O projeto Contracondutas foi idealizado por uma equipe interdisciplinar de profissionais com duração prevista de um ano (maio de 2016 a maio de 2017), operando como dispositivo que atravessa diversas atividades didático-pedagógicas da Escola da Cidade – tais como o Seminário de Cultura e Realidade Contemporânea, o programa de Iniciação Científica, disciplinas regulares de Meios de Expressão que tratam das relações entre Arte e Arquitetura e o Estúdio Vertical –, ao mesmo tempo em que incorpora e provoca indagações acadêmicas, jornalísticas e artísticas, projetando-se em direção ao debate público do tema e de suas repercussões na cidade, nas relações sociais, na ocupação do território, nos fluxos migratórios, nas políticas públicas e nas produções culturais. Entre tais ações previu-se a realização de intervenções de interesse público como forma efetiva de envolver outros agentes nos debates e na proposição de atuações.

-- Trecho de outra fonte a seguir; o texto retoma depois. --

/-- Settles O45: each tick starts from a remembered phase no higher than the phase before it, so the facts about one tick
hold of it, and the moves telescope. -/
theorem limiterConservesPhase : Obligations.LimiterConservesPhase := by
  intro P bws phases f n hP hphases hstart hnowrap hnext
  have hmove (k : Nat) (hk : k < n) := prlPrev_eq_add_delta hP (bws k) (hphases k).2 (hnowrap k hk)
  have hbelow : ∀ k, k < n → f k ≤ uaHalf P
    | 0, _ => hstart
    | k + 1, hk => by
      rw [hnext k]
      exact (prlPrev_le_phase hP (bws k) (hphases k).2 (hnowrap k (Nat.lt_of_succ_lt hk))).trans (hphases k).2
  refine ⟨fun k hk => ⟨prlDelta_nonneg (bws k) (hphases k).1 (hbelow k hk), prlDelta_le_maxDp P _ _ _,
    (hnext k).trans (hmove k hk), prlNormalised P (phases k) (f k) - prlDelta P (bws k) (phases k) (f k),
    sub_nonneg.mpr (prlDelta_le_prlNormalised P _ _ _), ?_, fun hfree => ?_⟩,
    sum_deltas_of_moves fun k hk => (hnext k).trans (hmove k hk)⟩
  · rw [hnext k, prlPrev_eq_sub_rest hP (bws k) (hphases k).2 (hnowrap k hk)]
  · rw [prlDelta_eq_prlNormalised hfree, sub_self]

/-! ### The limiter of an SSB tick (R136 to R141, R175) -/

section
variable {s : State} (h : s.cfg.mode = 0 ∨ s.cfg.mode = 1)
include h

theorem modeTick_of_ssb (x : Int) (u : State) : modeTick (modeOfBits s.cfg.mode) x u = ssbTick x u := by
  obtain h | h := h <;> rw [h] <;> rfl

/-- The phase an SSB tick estimates is that of the line it leaves (R107, R109). -/
theorem linePhase_transmitTick_of_ssb (x : Int) :
    linePhase (transmitTick x s) = linePhase (ssbShift x (ssbHpf x (ampCommit (synthXfer s)))) := by
  obtain ⟨-, hv, -⟩ := transmitTick_of_ssb h x
  simp [linePhase, hv, ssbTick]

/-- The phase remembered after an SSB tick, from the line the tick leaves (R137, R139). -/
theorem transmitTick_prevPhase_of_ssb (x : Int) :
    (transmitTick x s).prevPhase =
      store 32 (prlPrev s.params s.cfg.bw (linePhase (transmitTick x s)) s.prevPhase.toInt) := by
  obtain ⟨-, -, -, -, hprev, -⟩ := transmitTick_eq_modeTick x s
  rw [modeTick_of_ssb h, ssbTick, ssbShape_prevPhase, ← linePhase_transmitTick_of_ssb h] at hprev
  simpa using hprev

/-- The pending delta after an SSB tick, where it fits its register (R140). -/
theorem transmitTick_pendDf_of_ssb (x : Int) {df : Int} (hfits : fitsSigned 32 df = true)
    (hdf : df = prlFrequency s.params s.cfg.mode
      (prlDelta s.params s.cfg.bw (linePhase (transmitTick x s)) s.prevPhase.toInt)) :
    (transmitTick x s).pendDf = store 32 df := by
  obtain ⟨-, -, -, -, -, hpend, -⟩ := transmitTick_eq_modeTick x s
  rw [modeTick_of_ssb h, ssbTick, ssbShape_eq, ← linePhase_transmitTick_of_ssb h, prlStep_pendDf] at hpend
  subst hdf
  simpa [hfits] using hpend

end

/-- A phase estimate fits the signed 32-bit register (R49, R107). -/
theorem linePhase_fits {s : State} (hP : s.params.Admissible) : fitsSigned 32 (linePhase s) = true := by
  have hua := hP.ua_range.2
  have hhalf : uaHalf s.params ≤ s.params.ua := Nat.div_le_self _ 2
  have hmem := arctan3_mem hP (quadrature s.params s.v) (inPhase s.v)
  rw [fitsSigned, decide_eq_true_eq, linePhase]
  omega

/-- The remembered phase reads back as R137 and R139 have it: only a clamped tick can wrap it. -/
theorem store_prlPrev_toInt (P : Params) (bw : Bandwidth) {phase : Int} (hphase : fitsSigned 32 phase = true)
    (prev : Int) : (store 32 (prlPrev P bw phase prev)).toInt = prlPrev P bw phase prev := by
  unfold prlPrev
  split
  · exact store_wrapN_toInt 32 _
  · exact store_toInt_of_fits (by decide) hphase

/-- Settles O35: both stores of the limiter read back exactly, the second where the delta fits. -/
theorem ssbTickLimiter : Obligations.SsbTickLimiter := by
  intro s x hfsm hmode hP
  have hssb : (beginEvent s).cfg.mode = 0 ∨ (beginEvent s).cfg.mode = 1 := hmode
  have hparams : (transmitTick x.toInt (beginEvent s)).params = s.params := transmitTick_params _ _
  have hphase := linePhase_fits (s := transmitTick x.toInt (beginEvent s)) (hparams ▸ hP)
  refine ⟨_, linePhase (transmitTick x.toInt (beginEvent s)), prlDelta s.params s.cfg.bw _ s.prevPhase.toInt, _, _,
    execTick_transmit hfsm x, by rw [linePhase, hparams], rfl, rfl, rfl, ?_, fun hlow hhigh => ?_⟩
  · rw [transmitTick_prevPhase_of_ssb hssb]
    exact store_prlPrev_toInt _ _ hphase _
  · have hfits := decide_eq_true (And.intro hlow hhigh)
    rw [transmitTick_pendDf_of_ssb hssb x.toInt hfits rfl]
    exact store_toInt_of_fits (by decide) hfits

end Sys2Proof.Machine

namespace Sys2Proof.Machine

/-! ## R146, R148: the hang time of the carrier gate -/

/-- A run of ticks without a trigger counts the gate down by its length, and stops at 0 (R146). -/
theorem gateNext_silent_iterate (hangMax n : Nat) (cnt : BitVec 16) :
    ((gateNext hangMax false)^[n] cnt).toNat = cnt.toNat - n := by
  induction n with
  | zero => rfl
  | succ n ih => rw [Function.iterate_succ_apply', gateNext_silent, ih, Nat.sub_sub]

/-- Settles O46: the last trigger loads the counter, and the quiet ticks after it count it down. -/
theorem hangTime : Obligations.HangTime := by
  intro H c n _ hmax
  rw [gateNext_silent_iterate]
  refine ⟨fun hcontinuing => ?_, fun hfirst => ?_⟩
  · rw [gateNext_continuing hmax hcontinuing]
  · rw [hfirst, gateNext_first hmax]

end Sys2Proof.Machine

namespace Sys2Proof.Machine

/-! ## R160: the register computation -/

/-- Settles O55: the bytes are indexed by the first `SYNTH_NREGS` numbers, whatever the free value `Config.regByte` is. -/
theorem regCalcLength : Obligations.RegCalcLength := by
  intro P df
  calc (regCalc P df).length
      = (List.range P.synthNregs).length := List.length_map (Config.regByte P df)
    _ = P.synthNregs := List.length_range

end Sys2Proof.Machine

namespace Sys2Proof.Machine

/-! ## R181 to R184: the host's operations and the bus monitor's -/

/-- Settles O11: `NOP` only begins an event (R17, R184). -/
theorem nopChangesNothing : Obligations.NopChangesNothing := fun _ => rfl

/-- A `CFG` with a legal mode and bandwidth publishes the whole record (R181). -/
theorem exec_cfg_of_legal {m : BitVec 3} {b : BitVec 2} {bw : Bandwidth} (hm : m.toNat ≤ 4) (hb : bwOfBits b = some bw)
    (d : BitVec 4) (v : BitVec 16) (s : State) :
    exec (.cfg m b d v) s = .next { beginEvent s with cfg := ⟨m, bw, d, v⟩ } := by
  obtain ⟨bw', hb', -, heq⟩ | ⟨hbad | hbad, -⟩ := execCfg_cases m b d v s
  · cases hb.symm.trans hb'; exact heq
  · rw [← modeOfBits_isSome_iff, hbad] at hm; cases hm
  · cases hb.symm.trans hbad

/-- The worked word of R181 is a legal `CFG`, and `HOSTREG[0]` shows its payload (R40). -/
theorem cfg_worked_read_back (s : State) :
    ∃ i t, decode 0x1000C871 = .ok i ∧ exec i s = .next t ∧ hostReg t 0 = 0x0000C871 := by
  have hexec : exec (.cfg 1 2 3 100) s = .next { beginEvent s with cfg := ⟨1, .quarter, 3, 100⟩ } :=
    exec_cfg_of_legal (by decide) rfl 3 100 s
  have hpayload : 0#7 ++ 100#16 ++ 3#4 ++ bwToBits .quarter ++ 1#3 = 0x0000C871#32 := by decide
  obtain ⟨-, hdecode, -⟩ := writtenOutWordsDecode
  exact ⟨_, _, hdecode, hexec, hpayload⟩

/-- Settles O12: the two cases of `CFG`, legal and ill-formed. -/
theorem cfgPublishesWholeRecord : Obligations.CfgPublishesWholeRecord := by
  refine ⟨fun m b d v s hm => ?_, fun m b d v s hbad => ?_, cfg_worked_read_back⟩
  · cases b <;> exact exec_cfg_of_legal hm rfl d v s
  · exact exec_of_illFormed ((cfg_wellFormed_eq_false_iff m b d v).mpr hbad) s

/-- Settles O13: `RD` emits and does nothing else; the reserved indices read 0 (R46, R182). -/
theorem rdEmitsHostRegister : Obligations.RdEmitsHostRegister := fun _ s => ⟨rfl, hostReg_reserved s⟩

/-- Settles O16: the count is the saturating one of `countBusError`, whose store is exact (R183). -/
theorem berrCountsAndSaturates : Obligations.BerrCountsAndSaturates :=
  fun s => ⟨_, countBusError_busErr_toNat s, rfl⟩

/-! ## R171 to R173, R189: the transmit gate -/

/-- USB and LSB by their codes (R73, R171). -/
theorem isSsb_eq_decide (mode : BitVec 3) : isSsb mode = decide (mode = 0 ∨ mode = 1) := by
  revert mode; decide

/-- Settles O19: `PTT_ON` on an edge and without one. -/
theorem pttOnOpensTheGateOnce : Obligations.PttOnOpensTheGateOnce := by
  intro s
  refine ⟨fun hfsm => ?_, fun hfsm => execPttOn_transmit hfsm⟩
  have hcarEn : (!isSsb s.cfg.mode) = if s.cfg.mode = 0 ∨ s.cfg.mode = 1 then false else true := by
    rw [isSsb_eq_decide]; split
    · next h => rw [decide_eq_true h]; rfl
    · next h => rw [decide_eq_false h]; rfl
  rw [← hcarEn]
  exact execPttOn_idle hfsm

/-- Settles O20: the safe-off reads nothing of the state it starts from but its record (R172). -/
theorem pttOffIsUnconditionalSafeOff : Obligations.PttOffIsUnconditionalSafeOff := fun _ => rfl

/-- Settles O22: the tick in IDLE only begins an event. -/
theorem tickInIdleDoesNothing : Obligations.TickInIdleDoesNothing := fun _ x hfsm => execTick_idle hfsm x

/-- IDLE and safe: what PTT_OFF leaves and only PTT_ON ends (R189). -/
def Cancelled (s : State) : Prop := s.fsm = .idle ∧ SafeOff s

theorem safeOff_cancelled (s : State) : Cancelled (safeOff s) := ⟨rfl, rfl, rfl, rfl, rfl, rfl⟩

theorem resetRegisters_cancelled (s : State) : Cancelled (resetRegisters s) := ⟨rfl, rfl, rfl, rfl, rfl, rfl⟩

/-- Every event but PTT_ON keeps a cancelled transmitter cancelled: outside TRANSMIT a tick does nothing, and the rest write no
register of the transmit path or are themselves a safe-off. -/
theorem exec_keeps_cancelled {i : Instr} (hi : i ≠ .pttOn) {s t : State} (h : exec i s = .next t) (hs : Cancelled s) :
    Cancelled t := by
  obtain ⟨hidle, hsafe⟩ := hs
  cases runs_of_exec h with
  | nop | cfgLegal | cfgIllegal | tickIdle | rd | berr => exact ⟨hidle, { hsafe with }⟩
  | pttOff => exact safeOff_cancelled _
  | reset => exact resetRegisters_cancelled _
  | pttOnEdge | pttOnAgain => exact absurd rfl hi
  | tickTransmit x hfsm => exact absurd (hidle.symm.trans hfsm) (by decide)

theorem execAll_keeps_cancelled {is : List Instr} (his : ∀ i ∈ is, i ≠ .pttOn) {s : State} (hs : Cancelled s) :
    ∃ t, execAll is s = .next t ∧ Cancelled t := by
  induction is generalizing s with
  | nil => exact ⟨s, rfl, hs⟩
  | cons i is ih =>
    obtain ⟨hi, hrest⟩ := List.forall_mem_cons.mp his
    obtain ⟨u, hu⟩ := exec_completes i s
    obtain ⟨t, hrun, ht⟩ := ih hrest (exec_keeps_cancelled hi hu hs)
    exact ⟨t, (execAll_cons_of_next hu is).trans hrun, ht⟩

Cabe destacar que tanto a articulação e montagem dessa rede de pesquisa quanto a possibilidade do oferecimento e realização de estágios em pesquisa para alunos de graduação no âmbito do projeto Contracondutas – a partir da aproximação entre os Conselhos Técnico e Científico da Escola da Cidade – trouxeram diversas possibilidades e desafios que em muito enriqueceram as práticas em curso do Programa de Iniciação Científica dessa Instituição. O financiamento externo e público, embora não das tradicionais agências de fomento, trouxe tempos mais curtos e dinâmicas distintas, bem como um renovado senso de responsabilidade frente ao Termo de Ajustamento de Conduta que deu origem ao projeto. A aproximação com o universo gráfico e com o campo das artes, assim como a necessidade permanente de extroversão em meios e mídias distintas presentes no Contracondutas de forma mais ampla, ofereceu um caráter mais experimental às investigações, reforçando as pesquisas com esse caráter já comumente realizadas junto ao Programa de Iniciação Científica da Escola da Cidade. A construção de uma ampla rede de pesquisadores de níveis diversos, a partir de seus interesses particulares e previamente desenvolvidos, trabalhando coletivamente para a construção de linhas temáticas que respondessem a uma demanda social específica, configurou tarefa árdua – inclusive do ponto de vista de gestão –, mas possibilitou ricos e profícuos diálogos.
As linhas de pesquisa que organizaram a investigação científica desenvolvida junto ao Contracondutas foram:
(1) Belo Monte, uma cartografia da ausência – os beiradeiros atingidos; (2) Desconstruindo o canteiro: o caso do Terminal 3 – Aeroporto de Guarulhos; (3) Análise crítica da Pré-Fabricação e seus canteiros de obra – os casos do Terminal 3 do Aeroporto de Guarulhos e do Centro Internacional SARAH de Neurorreabilitação e Neurociências (RJ); (4) Arquitetura e cidade na era do capital financeiro – os espaços aeroportuários; (5) O grande canteiro: um estudo antropológico.
A partir do diálogo estreito com o contexto ampliado de pesquisas e atividades do Contracondutas, este terceiro número do Cadernos de Pesquisa da Escola da Cidade procura evidenciar aspectos relevantes para uma reflexão crítica dos repetidos episódios de trabalho análogo à escravo denunciados pela justiça junto à construção civil. Busca-se assim, a partir da ampliação do escopo de análise, apontar e problematizar aspectos que, em escalas diversas, relacionam sistemas econômicos, dinâmicas produtivas, processos de urbanização, projetos arquitetônicos e condições de trabalho. Para além de um caráter de denúncia ou de respostas imediatas, o objetivo central é criar um corpo crítico de estudos capaz de formular, novos questionamentos acerca das lógicas que levam direta ou indiretamente à permanência dessas condições degradantes de trabalho, bem como gerar novas práticas transformadoras em condutas já correntes.